Description
To a church that increasingly addresses itself to biblically illiterate people, to people who may have little or no church experience, and to those who simply call themselves spiritual-but-not-religious, Don Collett’s look at the Christian year inspired by the work of the great Canadian scholar Northrop Frye offers a priceless gift.
“Frye conceived of a world beyond the normal confines of Christian doctrine and theology,” writes Collett, “and then found a place for Christian doctrine and theology to provide the hope this world needs.” This movement, says Collett, allows us to “begin conversations that seem wholly secular” – conversations that happen in “language” most familiar to people today, both inside and outside the church – “and arrive at the vocabulary of the spiritual life.”

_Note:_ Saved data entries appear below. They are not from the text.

-- ==== Sys2Proof/Machine/Replies.lean ====
section
/-! DEFINITION. Replies: the words of reply lines and how they are written (R184), and the records of the reads (R169, R170, R185). -/
namespace Sys2Proof.Machine

/-! ## Words -/

/-- The reason word of a refusal (R167). -/
def Reason.word : Reason → String
  | .syn => "SYNTAX"
  | .range => "RANGE"
  | .port => "PORT"
  | .state => "STATE"
  | .noline => "NOLINE"
  | .noclaim => "NOCLAIM"
  | .nodraft => "NODRAFT"
  | .held => "HELD"
  | .backlog => "BACKLOG"
  | .staledraft => "STALEDRAFT"
  | .full => "FULL"
  | .check => "CHECK"
  | .frozen => "FROZEN"
  | .pool => "POOL"
  | .children => "CHILDREN"
  | .inuse => "INUSE"
  | .collide => "COLLIDE"
  | .retie => "RETIE"
  | .backtrack => "BACKTRACK"
  | .gap => "GAP"
  | .nostrike => "NOSTRIKE"
  | .tieout => "TIEOUT"
  | .backfall => "BACKFALL"
  | .overrun => "OVERRUN"

/-- The reason word of the plan check (R45). -/
def CheckReason.word : CheckReason → String
  | .count => "COUNT"
  | .hole => "HOLE"
  | .order => "ORDER"
  | .spacing => "SPACING"
  | .length => "LENGTH"
  | .fall => "FALL"
  | .spans => "SPANS"
  | .station => "STATION"
  | .clearLow => "CLEAR_LOW"
  | .clearHigh => "CLEAR_HIGH"
  | .parent => "PARENT"
  | .junction => "JUNCTION"

/-- The lifecycle word (R2). -/
def LifecycleKind.word : LifecycleKind → String
  | .planned => "PLANNED"
  | .active => "ACTIVE"
  | .complete => "COMPLETE"
  | .abandoned => "ABANDONED"

/-- The check status word (R2). -/
def CheckStatus.word : CheckStatus → String
  | .checked => "CHECKED"
  | .stale => "STALE"
  | .conflict _ => "CONFLICT"

/-- The word of a discard (R159). -/
def DropReason.word : DropReason → String
  | .unstage => "UNSTAGE"
  | .frozen => "FROZEN"
  | .stale => "STALE"
  | .deselect => "DESELECT"
  | .abandon => "ABANDON"
  | .complete => "COMPLETE"

/-- The run state word and its reason (R108). -/
def RunState.words : RunState → String × Option String
  | .armed => ("ARMED", none)
  | .cutting => ("CUTTING", none)
  | .coasting => ("COASTING", none)
  | .suspended .operator => ("SUSPENDED", some "OPERATOR")
  | .suspended .mark => ("SUSPENDED", some "MARK")
  | .suspended .power => ("SUSPENDED", some "POWER")
  | .halted .coast => ("HALTED", some "COAST")
  | .halted .grade => ("HALTED", some "GRADE")
  | .halted .handoff => ("HALTED", some "HANDOFF")
  | .halted .backtrack => ("HALTED", some "BACKTRACK")

/-- The word NONE for a field that is absent, unset or none (R184). -/
def noneField : Field := .word "NONE"

/-- A word or NONE. -/
def optWord (w : Option String) : Field := (w.map Field.word).getD noneField

/-- A number or NONE. -/
def optNum (n : Option Int) : Field := (n.map Field.num).getD noneField

/-- A natural number. -/
def natField (n : Nat) : Field := .num n

/-- A natural number or NONE. -/
def optNat (n : Option Nat) : Field := (n.map natField).getD noneField

/-- A counter or a revision. -/
def countField (c : Count) : Field := natField c.toNat

/-- A label or NONE. -/
def optLabel (t : Option Text) : Field := (t.map Field.label).getD noneField

/-- A flag (R184). -/
def flagField (b : Bool) : Field := .word (if b then "SET" else "CLEAR")

/-! ## How a reply is written (R184) -/

/-- A natural number in decimal, no leading zeros. -/
def decimal (n : Nat) : Text := Nat.toDigits 10 n

/-- A number in decimal, with a hyphen before a negative value. -/
def decimalInt (n : Int) : Text := if n < 0 then '-' :: decimal n.natAbs else decimal n.natAbs

/-- A location: a letter and a number, or NONE (R184). -/
def Location.text : Location → Text
  | .nowhere => "NONE".toList
  | .chainage mm => 'C' :: decimalInt mm
  | .breakpoint k => 'B' :: decimal k
  | .span k => 'S' :: decimal k
  | .line id => 'L' :: decimal id

/-- One word of a reply line. -/
def Field.text : Field → Text
  | .word w => w.toList
  | .num n => decimalInt n
  | .label t => t
  | .loc l => l.text

/-- A reply line: words separated by one space, ended by CR and LF. -/
def lineText (fs : List Field) : Text := joinWords (fs.map Field.text) ++ ['\r', '\n']

/-- The lines of a reply: the status line, and for a reply with records the records and a full stop (R167). -/
def Reply.lines : Reply → List (List Field)
  | .ok fs => [.word "OK" :: fs]
  | .no r fs => [.word "NO" :: .word r.word :: fs]
  | .records rs => [.word "OK"] :: rs ++ [[.word "."]]

/-- The characters of a reply. -/
def Reply.text (r : Reply) : Text := (r.lines.map lineText).flatten

/-- What a port is sending (R165, R166). -/
def State.sending? (s : State) (p : Port) : Option Text :=
  match (s.port p).hand with
  | .sending _ r => some r.text
  | _ => none

/-! ## LINE and DRAFT records -/

/-- Conflict reason and location (R184, R185). -/
def conflictFields : CheckStatus → List Field
  | .conflict f => [.word f.reason.word, .loc f.location]
  | _ => [noneField, noneField]

/-- Staged state and drop reason of a line (R152, R185). -/
def stagedFields (s : State) (l : Line) : List Field :=
  match l.staged? with
  | some st => [.word (if st.settled then "SETTLED" else "UNSETTLED"), noneField]
  | none =>
    match s.run.lastDrop with
    | some d => if d.id = l.id then [.word "DROPPED", .word d.reason.word] else [noneField, noneField]
    | none => [noneField, noneField]

/-- The freeze chainage for the ACTIVE line (R150, R169). -/
def freezeField (s : State) (l : Line) : Field :=
  match l.run? with
  | some r => .num (freezeChainage s.store l r.furthest)
  | none => noneField

/-- The LINE record (R169, R185). -/
def lineRecord (s : State) (l : Line) : List Field :=
  [.word "LINE", natField l.id, optLabel l.label, optNat l.parent?, optNum (l.outlet.map (fun o => o.junction)), .num l.length,
   .word l.lifecycle.kind.word, .word l.status.word]
    ++ conflictFields l.status
    ++ [countField l.revision, ((s.holder? l.id).map portField).getD noneField]
    ++ stagedFields s l ++ [freezeField s l]

/-- The DRAFT record (R169, R185). -/
def draftRecord (id : Nat) (d : Draft) : List Field :=
  [.word "DRAFT", natField id, (d.base.map countField).getD noneField, optNat d.parent, optNum d.junction, optLabel d.label,
   natField d.first, natField d.last, natField d.cursor, natField (present d.points).length, natField (present d.spans).length]

/-! ## BP and SPAN records -/

/-- The five closure fields of a BP record (R185). -/
def closureFields : Option Closure → List Field
  | none => [noneField, noneField, noneField, noneField, noneField]
  | some c =>
    [.word (if c.state = .opened then "OPEN" else "CLOSED"), .num c.worst, flagField c.edge, flagField c.grade, .num c.coasted]

/-- A BP record (R185). -/
def bpRecord (k : Nat) (p : Point) (c : Option Closure) : List Field :=
  [.word "BP", natField k, .num p.chainage, .num p.invert] ++ closureFields c

/-- A SPAN record (R185). -/
def spanRecord (k : Nat) (x : Span) : List Field :=
  [.word "SPAN", natField k, .num x.start, .num x.station.number, .num x.plane, .num x.slope]

/-- An index lies in a range. -/
def inIndexes (first last : Nat) (k : Nat) : Bool := decide (first ≤ k ∧ k ≤ last)

/-- The BP records of a current profile in an index range (R169). -/
def profileRecords (first last : Nat) (bs : List Breakpoint) : List (List Field) :=
  (bs.zipIdx.filter (fun e => inIndexes first last e.2)).map (fun e => bpRecord e.2 e.1.point e.1.closure)

/-- The BP records of a staged revision in an index range (R169). -/
def stagedRecords (first last : Nat) (ps : List Point) : List (List Field) :=
  (ps.zipIdx.filter (fun e => inIndexes first last e.2)).map (fun e => bpRecord e.2 e.1 none)

/-- The BP records of the present slots of a draft in an index range (R72). -/
def draftRecords (first last : Nat) (ps : List (Option Point)) : List (List Field) :=
  ps.zipIdx.filterMap (fun e => if inIndexes first last e.2 then e.1.map (fun p => bpRecord e.2 p none) else none)

/-- The SPAN records of a list (R169). -/
def spanRecords (xs : List Span) : List (List Field) := xs.zipIdx.map (fun e => spanRecord e.2 e.1)

/-- The SPAN records of the present span slots of a draft (R72). -/
def draftSpanRecords (xs : List (Option Span)) : List (List Field) :=
  xs.zipIdx.filterMap (fun e => e.1.map (fun x => spanRecord e.2 x))

/-! ## STATION, RUN, QUEUE, COUNTERS, EVENTS, SETTING, IDENT records -/

/-- The state word of a station (R25). -/
def Station.word : Station → String
  | .undefined => "UNDEFINED"
  | .inService _ => "IN_SERVICE"
  | .withdrawn _ => "WITHDRAWN"

/-- The last reading (R185). -/
def readingField : Reading → Field
  | .offset d => .num d
  | .edgeHigh => .word "EDGE_HIGH"
  | .edgeLow => .word "EDGE_LOW"

/-- The STATION record (R42, R185). -/
def stationRecord (s : State) (n : StationId) : List Field :=
  let t := s.store.stations.get n
  let last := s.lastStrike? n
  [.word "STATION", .num n.number, .word t.word, optNum (t.data?.map (fun d => (d.signature.toNat : Int))),
   optLabel (t.data?.bind (fun d => d.label)), .num t.correction, countField (s.link.live.get n).accepted,
   (last.map (fun k => readingField k.reading)).getD noneField, optNat (last.map (fun k => s.time - k.time))]

/-- The two fields of a mark: a disarmed mark is NONE OFF (R185). -/
def markFields : Option Mark → List Field
  | none => [noneField, .word "OFF"]
  | some m => [.num m.chainage, .word (if m.suspends then "SUSPEND" else "REPORT")]

/-- The RUN record of a line's run (R169, R185). -/
def activeRunRecord (s : State) (l : Line) (r : RunContext) : List Field :=
  [.word "RUN", .word r.state.words.1, optWord r.state.words.2, natField l.id,
   if s.chain.known then .num s.chainage else .word "UNKNOWN",
   (r.furthest.map Field.num).getD (.word "UNSET"), optNat s.eval.serving, .num r.trimFrom, .num r.trimTo, .num r.rampStart,
   .num (trimAt r s.settings.trimRamp (r.furthest.getD 0))]
    ++ markFields r.mark1 ++ markFields r.mark2
    ++ [natField s.eval.gradeCount, flagField s.eval.gradeFlag, .num s.run.coast, .num s.eval.drive, flagField r.retie]

/-- The RUN record; in IDLE the state and NONE in the 18 other fields (R169, R185). -/
def runRecord (s : State) : List Field :=
  match s.active?, s.context? with
  | some l, some r => activeRunRecord s l r
  | _, _ => [.word "RUN", .word "IDLE"] ++ List.replicate 18 noneField

/-- The origin word (R185). -/
def originWord : Origin → String
  | .queue => "QUEUE"
  | .scan => "SCAN"

/-- The QUEUE record (R94, R185). -/
def queueRecord (s : State) : List Field :=
  let r := s.recheck
  [.word "QUEUE", natField r.queue.length] ++ r.queue.map natField
    ++ [optNat (r.inFlight.map (fun f => f.id)), optWord (r.inFlight.map (fun f => originWord f.origin)), flagField r.scanPending,
        optNat r.scanPos, .word (if r.backlog then "ON" else "OFF")]

/-- The COUNTERS record (R41, R185). -/
def countersRecord (s : State) : List Field :=
  [.word "COUNTERS", countField s.link.bad, countField s.link.fault, countField s.link.unmatched, countField s.link.foreign,
   countField s.chain.odoInvalid] ++ StationId.all.map (fun n => countField (s.link.live.get n).accepted)

/-- A list of kinds with its count, in the order of the event table (R185). -/
def kindFields (es : List EventKind) : List Field :=
  let ks := EventKind.all.filter (fun k => es.contains k)
  natField ks.length :: ks.map (fun k => .word k.word)

/-- Claim id and claim kind (R168, R185). -/
def claimFields (s : State) (p : Port) : List Field :=
  match (s.port p).claim with
  | none => [noneField, noneField]
  | some id => [natField id, .word (if (s.line? id).isSome then "LINE" else "FREE")]

/-- The EVENTS record of a port (R168, R185). -/
def eventsRecord (s : State) (p : Port) : List Field :=
  [.word "EVENTS"] ++ kindFields (s.port p).events ++ kindFields (s.port p).mask ++ claimFields s p

/-- The field of a setting's value (R176). -/
def valueField : SettingValue → Field
  | .num n => .num n
  | .decode .x1 => .word "1X"
  | .decode .x2 => .word "2X"
  | .decode .x4 => .word "4X"
  | .effect .report => .word "REPORT"
  | .effect .halt => .word "HALT"

/-- The SETTING records in the order of R176. -/
def settingRecords (t : Settings) : List (List Field) :=
  SettingName.all.map (fun n => [.word "SETTING", .word n.word, valueField (t.get n)])

/-- The IDENT record (R170, R185). -/
def identRecord (s : State) : List Field :=
  [.word "IDENT", .word "VALJOWAN", .word "RKD620", natField Config.programVersion, natField s.store.lines.length,
   natField Config.maxLines, natField s.store.heldSlots, natField Config.poolSlots,
   natField (StationId.all.filter (fun n => (s.store.stations.get n).data?.isSome)).length, natField 6,
   natField s.recheck.queue.length, natField Config.queueEntries, natField Config.maxBreakpoints, natField Config.maxSpans,
   natField 2, natField Config.maxLevels, natField Config.lineChars]

end Sys2Proof.Machine
end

While the seasons of the Christian year – Advent, Christmas, Epiphany, Lent, Easter, and Pentecost – may seem arcane to many, Collett uses this method of structuring the year as a way to draw forth insights into what he calls the Universal Spirit, spiritual truths which may be applied in the course of a person’s everyday life. “There is a comprehensive way for living a human life that both Northrop Frye and I see flowing from the biblical tradition unconstrained by the weight of orthodox theology. Just as Michelangelo said he found Moses in a block of Carrera marble, so in biblical myth we find a universality that provides meaning in the course of human life and action. It seems a vastly rich and fertile place to survey the human landscape and to find the Universal Spirit’s place within it.”
Universal Spirit is not a systematic treatment of the work of Frye. Sometimes Frye provides the centre for Collett’s meditations, at other times Frye provides a jumping off point. “I think of them as a survey of my spiritual passion with the aid, at times, of the spiritual passion of another kindred spirit, similar to how jazz musicians riff off one another in performance.